Second & Third Tier Names:
“We should not be so desensitized from 10 years of Donald Trump’s depravity…we should be appalled and we should demand accountability and create consequences.” (13:06)
“This should be the biggest story in the country…we are going to need everybody else in the journalistic world to start reporting these things out.” (20:37)
“The whole thing’s got a for sale sign on it…we’re underreacting by such a degree…we can’t get mad enough about what’s happening right now.” (25:20)
“If you are a lawyer…support President Trump and anti-crime agenda. DM me. We need good prosecutors and DOJ is hiring across the country.” (33:17)

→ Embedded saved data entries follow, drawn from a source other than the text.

-- ==== Sys2Proof/Machine/Text.lean ====
section
/-! DEFINITION. The text syntax: Dump and the disassembler (spec/30_encoding.md R105 to R110). Pure functions of the
Instruction value; no machine state. Spellings the spec's source does not show are its decision D21 (log 17). -/

namespace Sys2Proof.Machine

/-- `hex(v)`: `0x`, then lower-case digits without leading zeros; `0x0` for 0 (R106). -/
def hex (n : Nat) : String := "0x" ++ String.ofList (Nat.toDigits 16 n)

/-- The name of a general register after its `V`: one upper-case hexadecimal digit (R107, D21). -/
def regDigit (x : RegIdx) : Char := (Nat.digitChar x.toNat).toUpper

/-- `reg(i)` (R107). -/
def reg (x : RegIdx) : String := "V" ++ String.ofList [regDigit x]

/-- The Dump mnemonic of an opcode identity (R96). -/
def mnemonicOf : OpId → String
  | .CLS => "CLS"
  | .RET => "RET"
  | .CALL => "CALL"
  | .SYS => "SYS"
  | .JP => "JP"
  | .SE_VX_KK | .SE_VX_VY => "SE"
  | .SNE_VX_KK | .SNE_VX_VY => "SNE"
  | .LD_VX_KK | .LD_VX_VY | .LD_I_NNN | .LD_VX_DT | .LD_DT_VX | .LD_ST_VX | .LD_IND_VX | .LD_VX_IND => "LD"
  | .ADD_VX_KK | .ADD_VX_VY | .ADD_I_VX => "ADD"
  | .OR => "OR"
  | .AND => "AND"
  | .XOR => "XOR"
  | .SUB => "SUB"
  | .SUBN => "SUBN"
  | .SHR => "SHR"
  | .SHL => "SHL"

/-- The operand texts of an instruction in Dump order (R107, R108). -/
def operandTexts : Instr → List String
  | .cls => []
  | .ret => []
  | .call nnn => [hex nnn.toNat]
  | .sys nnn => [hex nnn.toNat]
  | .jp nnn => [hex nnn.toNat]
  | .seVxKk x kk => [reg x, hex kk.toNat]
  | .seVxVy x y => [reg x, reg y]
  | .sneVxKk x kk => [reg x, hex kk.toNat]
  | .sneVxVy x y => [reg x, reg y]
  | .ldVxKk x kk => [reg x, hex kk.toNat]
  | .ldVxVy x y => [reg x, reg y]
  | .ldINnn nnn => ["I", hex nnn.toNat]
  | .ldVxDt x => [reg x, "VDelay"]
  | .ldDtVx x => ["VDelay", reg x]
  | .ldStVx x => ["VSound", reg x]
  | .ldIndVx x => ["[I]", reg x]
  | .ldVxInd x => [reg x, "[I]"]
  | .addVxKk x kk => [reg x, hex kk.toNat]
  | .addVxVy x y => [reg x, reg y]
  | .addIVx x => ["I", reg x]
  | .orVxVy x y => [reg x, reg y]
  | .andVxVy x y => [reg x, reg y]
  | .xorVxVy x y => [reg x, reg y]
  | .subVxVy x y => [reg x, reg y]
  | .subnVxVy x y => [reg x, reg y]
  | .shrVxVy x y => [reg x, reg y]
  | .shlVxVy x y => [reg x, reg y]

/-- Operands, each preceded by one space (R105). -/
def spaced : List String → String
  | [] => ""
  | t :: ts => " " ++ t ++ spaced ts

/-- `Dump(instruction)`: the address tag, the mnemonic, the operands (R105). -/
def dump (ins : Instruction) : String :=
  hex ins.address ++ " " ++ mnemonicOf ins.instr.id ++ spaced (operandTexts ins.instr)

/-- The items of `Disassemble` from an address on: one per word, two addresses apart (R109). -/
def disassemble : List Word → Nat → List (Except DecodeError Instruction)
  | [], _ => []
  | w :: ws, base => make w base :: disassemble ws (base + 2)

/-- `DisassembleToString` (R110): one Dump a line, newline-terminated. It is defined only when every word decodes
(D22); otherwise the answer is the first decode error (log 17). -/
def disassembleToString : List Word → Nat → Except DecodeError String
  | [], _ => .ok ""
  | w :: ws, base =>
    match make w base, disassembleToString ws (base + 2) with
    | .error e, _ => .error e
    | .ok _, .error e => .error e
    | .ok ins, .ok rest => .ok (dump ins ++ "\n" ++ rest)

end Sys2Proof.Machine
end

“It’s wild… It’s just pure loyalty over talent and credentials and professionalism. They’re not hiding it.” (33:25)
On Culpability:
“The people who talk to him after [conviction], to me, are all people who do so knowing that he went to jail for child sex prostitution and trafficking.”
— Sarah Longwell (03:54)
On the intention behind data dumps:
“The bigness is by design…They’re doing these massive data dumps…to confuse us, overwhelm us.”
— Sarah Longwell (02:54)
On normalization of corruption:
“We should not be so desensitized from ten years of Donald Trump’s depravity…We should be appalled and we should demand accountability.”
— Sarah Longwell (13:06)
On personal revulsion:
“Grown men…Presumably they can do whatever they want in the world, and they chose to spend their time with one of the slimiest, grossest, most depraved human beings on the planet…It’s just really pathetic.”
— Sam Stein (15:37)
On boardroom vs. ballot box accountability:
“In a normal corporate world…boards should care that [Musk] was asking to go to wild parties on a sex offender and child trafficker’s island.”
— Sarah Longwell (09:40)
On the collapse of the Department of Justice:
“It’s wild…ideological litmus tests in our legal system…pure loyalty over talent and credentials.”
— Sarah Longwell (33:25)
"What a way to spend a Sunday. Don't go to church. Go see Melania."
— Sarah Longwell (47:57)
Sarah Longwell summed up the moment:
“We should be appalled and we should demand accountability…what they did was really wrong and really gross…we should not be so desensitized… No, we should demand accountability and create consequences.” (13:06)
This episode is a candid, sometimes bleak look at elite impunity and the grave shortfalls in America’s system for holding the powerful accountable—even in the face of grotesque, well-documented wrongdoing.